*What the exercise asks*: For each line in the material below that holds "written", copy that line.

*Material for this task*:

/-- A transaction that holds a line BUSY (R258): who asked for what, the holders whose answer is awaited, the data a
recall brought, whether the grant has been sent and the CompAck is awaited, and when the home timeout began (R259). -/
structure Busy where
  src : Nat
  req : CohReq
  awaiting : List Nat
  recalled : Option LineData
  granted : Bool
  start : Option (BitVec 64)
  deriving DecidableEq, Repr

inductive MsgKind where
  | fwdShared (req : Nat) | fwdUnique (req : Nat) | invalidate | recall
  | data (line : LineData) (st : CacheState)
  | invAck | recallData (line : LineData) | writeAck | atomicResult (old : W64) | compAck
  deriving DecidableEq, Repr

/-- A Shank message sent and not yet received (R20, R256). -/
structure ShankMsg where
  kind : MsgKind
  src : Nat
  dst : Nat
  line : Nat
  deriving DecidableEq, Repr

/-- A home's counters (R269); `summed` is the corrected errors already reported by 0x0403 (R265). -/
structure Home where
  atomics : BitVec 64 := 0
  reduces : BitVec 64 := 0
  recalls : BitVec 64 := 0
  poisoned : BitVec 64 := 0
  corrected : BitVec 64 := 0
  summed : BitVec 64 := 0
  deriving DecidableEq, Repr

/-- A line of a die's edge cache with the context that filled it (R237, R388). -/
structure EdgeLine where
  ctx : BitVec 12
  data : LineData
  deriving DecidableEq, Repr

/-- The coherent domain (R253 to R269). `dir`, `busy` and `queue` are keyed by line (address / 64), `l3` and `asked` by 2 line + m.
`out` lists the homes that left it; `halted` is step 2 of R267 or R419; `stops` the engine accesses, as (die, address), that have consumed
poison and whose command is to be killed (R266). -/
structure Domain where
  dir : SMap DirEnt := []
  busy : SMap Busy := []
  queue : SMap (List (Nat × CohReq)) := []
  l3 : SMap L3Line := []
  net : List ShankMsg := []
  homes : SMap Home := []
  poison : List Nat := []
  out : List Nat := []
  resets : BitVec 32 := 0
  lastCause : BitVec 16 := 0
  halted : Bool := false
  held : Bool := false
  shankFails : SMap Nat := []
  stops : List (Nat × Nat) := []
  asked : SMap Asker := []
  deriving DecidableEq, Repr

/-! ## A compute die -/

/-- An action held on a page request (R223), to be done again: a mover's with its number, operation, descriptor and first
memory address; the read of the job image; a round read. -/
inductive HeldAct where
  | mover (id : Nat) (op : BitVec 4) (desc : BitVec 12) (addr : BitVec 64)
  | jobLoad
  | roundRead (entry : Nat)
  deriving DecidableEq, Repr

/-- An access that waits on the walkers (R218, R222): the address that missed, whether it writes, whether its budget starts with its request,
whether a walker holds its fault until a page-request slot is free, and the action it belongs to. -/
structure WalkWait where
  va : BitVec 64
  write : Bool
  now : Bool
  walked : Bool
  act : HeldAct
  deriving DecidableEq, Repr

/-- An action of a vat, a Churn unit or a mover, as its slot names it (R62, R109, R110). -/
inductive UnitAct where
  | pass (vat slot desc : Nat)
  | load (vat slot desc : Nat)
  | passld (vat slot desc lslot ldesc : Nat)
  | ldv (unit : Nat) (a : ChurnMem)
  | stv (unit : Nat) (a : ChurnMem)
  | reg (op unit : Nat) (a : ChurnReg)
  | mover (op mv : Nat) (a : MoverArgs)
  deriving DecidableEq, Repr

/-- An action that has issued and cannot start yet, since it is ordered behind another (R98, R115, R116, R223): its number, the first
word of its bundle, and what it read of the sequencer when it issued. -/
structure Deferred where
  act : UnitAct
  id : Nat
  word : Nat
  sv : SMap W64
  sent : SMap (BitVec 32)
  fenceL : Nat
  fenceX : Nat
  barrier : Nat
  relLace : List (Nat × BitVec 32)
  opened : List Nat
  deriving DecidableEq, Repr

/-- A compute die: sequencer, vats, Churn, movers, near SRAM, staging log, round engine, translation and edge cache.
`lineTag` is 0 for the null tag of R390 and c + 1 for counter value c. `sent` sums the INC values of the SIGNALs issued to
(rank, token), keyed 8,192 rank + token (R104); `relLace` is what a RELEASE still waits for at partners (R116); `getTokens` the lace GETs not yet
complete, as (token, action number) (R301); `fenceL` and `fenceX` the numbers below which a later read waits for reads, and reads and
writes for each other (R115). `lastKill` is the tick of the
command's last kill with the passes it stopped, whose mismatches of that step still count (R67). -/
structure DieSt where
  seq : Seq := {}
  sv : SMap W64 := []
  lc : SMap (BitVec 32) := []
  tokens : SMap TokenSt := []
  wait : Option WaitSt := none
  occ : SMap Nat := []
  start : Option CmdStart := none
  laceInc : SMap (BitVec 32) := []
  sent : SMap (BitVec 32) := []
  relLace : List (Nat × BitVec 32) := []
  getTokens : List (Nat × Nat) := []
  image : Option Image := none
  sram : ByteMap := []
  lineTag : SMap Nat := []
  written : List Nat := []
  placeCtr : BitVec 24 := 0
  actSeq : Nat := 1
  barrier : Nat := 0
  fenceL : Nat := 0
  fenceX : Nat := 0
  deferred : List Deferred := []
  heldCopies : List RemoteCopy := []
  held : List (BitVec 5 × HeldAct) := []
  churn : SMap ChurnUnit := []
  pendingFlags : BitVec 32 := 0
  slots : SMap Slot := []
  pvats : SMap PVat := []
  passes : List PassFlight := []
  loads : List LoadFlight := []
  spareClaim : Option Nat := none
  failed : Bool := false
  log : List LogEntry := []
  drain : Option Drain := none
  commit : Option (Bool × Bool) := none
  boundary : Bool := false
  iotlb : List TlbEntry := []
  walkCache : List WalkEntry := []
  pageSlots : SMap PageSlot := []
  walkWait : List WalkWait := []
  tr : TrCounters := {}
  edge : SMap EdgeLine := []
  invQueue : List (Nat × BitVec 64) := []
  round : RoundSt := {}
  job : Option Nat := none
  hintEnd : Option Nat := none
  lastKill : Option (BitVec 64 × List PassFlight) := none
  deriving DecidableEq, Repr

/-! ## 12: processor cluster -/

inductive HartState where
  | stopped | started | suspended
  deriving DecidableEq, Repr

/-- A hart's state (R272 to R280, R290; log 132). `predictors` lists the predictor partitions that hold trained state, by privilege level
and, for a guest's levels, VMID (R279). `csrs` holds the control and status registers by number, with the trigger registers at 4,096 + 4 t + i
and those reached through the interrupt-file selectors at 8,192 + 256 level + select; `regs` holds x0-x31 at 0-31, f0-f31 at 32-63 and the
64-bit parts of v0-v31 at 64 + 8 n + part. The compare registers at reset: log 30. -/
structure Hart where
  state : HartState := .stopped
  mtimecmp : BitVec 64 := BitVec.allOnes 64
  stimecmp : BitVec 64 := BitVec.allOnes 64
  vstimecmp : BitVec 64 := BitVec.allOnes 64
  mtip : Bool := false
  stip : Bool := false
  vstip : Bool := false
  vmid : BitVec 14 := 0
  predictors : List (Priv × BitVec 14) := []
  csrs : SMap (BitVec 64) := []
  regs : SMap (BitVec 64) := []
  deriving DecidableEq, Repr

/-- An IMSIC interrupt file: pending and enabled identities 1-2,047 (R281, R284). -/
structure IntFile where
  pending : BitVec 2048 := 0
  enabled : BitVec 2048 := 0
  deriving DecidableEq, Repr

/-- A CBQRI controller's allocation for one RCID (R287); `ways` none is every way. -/
structure CbqriAlloc where
  ways : Option (BitVec 64) := none
  codeWays : Option (BitVec 64) := none
  reserved : Nat := 0
  weight : BitVec 8 := 1
  deriving DecidableEq, Repr

/-- The cluster: harts, interrupt files keyed 9 h + f (f = 0 machine... log 31), APLIC and CBQRI. `aplic` holds the bytes
of the two domains' register pages; `wires` the levels and `pend` the pending bits of sources 1-63 (R282). `monitors` holds the
monitoring counters and `monEvents` their configured events, by controller and MCID; `cbRegs` the register blocks of the CBQRI
controllers, 256 bytes each (R287); `console` what firmware's console has written (R290). -/
structure Cluster where
  harts : SMap Hart := []
  files : SMap IntFile := []
  aplic : ByteMap := []
  wires : BitVec 64 := 0
  pend : BitVec 64 := 0
  cbqri : SMap CbqriAlloc := []
  monitors : SMap (BitVec 64) := []
  monEvents : SMap (BitVec 8) := []
  cbRegs : ByteMap := []
  console : List Byte := []
  deriving DecidableEq, Repr

/-! ## 13: eyelets, lacing, membership -/

inductive EyeState where
  | down | training | up | absent
  deriving DecidableEq, Repr

/-- One direction of an eyelet (R294, R295, R317): lanes out of lock, whether W8 carries data, whether a substitution is
under way, and the lanes lost while it is. -/
structure EyeDir where
  active : BitVec 4 := 0
  lost : BitVec 9 := 0
  spareUsed : Bool := false
  substituting : Bool := false
  deriving DecidableEq, Repr

/-- An eyelet (R293 to R297, R317). `txq` holds packet bytes that wait for a flit, `stream` the payload bytes delivered, `sent`
the flits handed to the fibre, `acked` the last SEQ the other end acknowledged. -/
structure Eyelet where
  state : EyeState := .down
  tx : EyeDir := {}
  rx : EyeDir := {}
  flitsTx : BitVec 64 := 0
  replays : BitVec 64 := 0
  fecCorrected : BitVec 64 := 0
  txSeq : BitVec 12 := 0
  acked : BitVec 12 := 0xFFF
  rxSeq : BitVec 12 := 0
  replay : List (List Byte) := []
  sent : List (List Byte) := []
  txq : List Byte := []
  stream : List Byte := []
  downAt : Option (BitVec 64) := none
  deriving DecidableEq, Repr

/-- A packet the package has sent and keeps until it is acknowledged, with its TYPE, its bytes on the wire, the tick it was last sent
and the eyelet engine whose buffer keeps it (R307). -/
structure SentPacket where
  ty : BitVec 8
  pkt : Packet
  wire : List Byte
  sentAt : BitVec 64
  eye : Nat
  deriving DecidableEq, Repr

/-- A command of this package with staging at a partner (R303, R305, R306), and the epoch its packets carry (R312). -/
structure LaceCmd where
  cmd : BitVec 32
  die : Nat
  packets : Nat
  committed : Option (BitVec 64)
  repeatAt : BitVec 64
  renewAt : BitVec 64
  epoch : BitVec 32
  deriving DecidableEq, Repr

/-- A partner table entry and the lace to it (R299, R303 to R308): `applied` lists the partner's commands applied here,
`heldCommits` those whose COMMIT is held, in the order it arrived, `epochGone` those whose staging a new epoch discarded (R312). -/
structure Partner where
  valid : Bool := false
  lstate : BitVec 2 := 0
  neye : BitVec 2 := 0
  eyes : BitVec 20 := 0
  keySlot : BitVec 12 := 0
  rxContext : BitVec 12 := 0
  winBase : BitVec 48 := 0
  winGranules : BitVec 32 := 0
  rxJob : BitVec 64 := 0
  stagedBytes : BitVec 64 := 0
  lateDropped : BitVec 32 := 0
  authFailed : BitVec 32 := 0
  commitsApplied : BitVec 64 := 0
  lseqTx : BitVec 32 := 0
  lseqRx : BitVec 32 := 0
  ackedTo : BitVec 32 := 0
  reorder : SMap (BitVec 8 × Packet) := []
  retransmit : List SentPacket := []
  nextCmd : BitVec 32 := 0
  cmds : List LaceCmd := []
  applied : List (BitVec 32) := []
  heldCommits : List (BitVec 32) := []
  epochGone : List (BitVec 32) := []
  lastAuth : Option (BitVec 64) := none
  downSince : Option (BitVec 64) := none
  helloAt : Option (BitVec 64) := none
  reach : BitVec 15 := 0
  ackDue : Option (BitVec 64) := none
  deriving DecidableEq, Repr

*Task response*:
  written : List Nat := []
controllers, 256 bytes each (R287); `console` what firmware's console has written (R290). -/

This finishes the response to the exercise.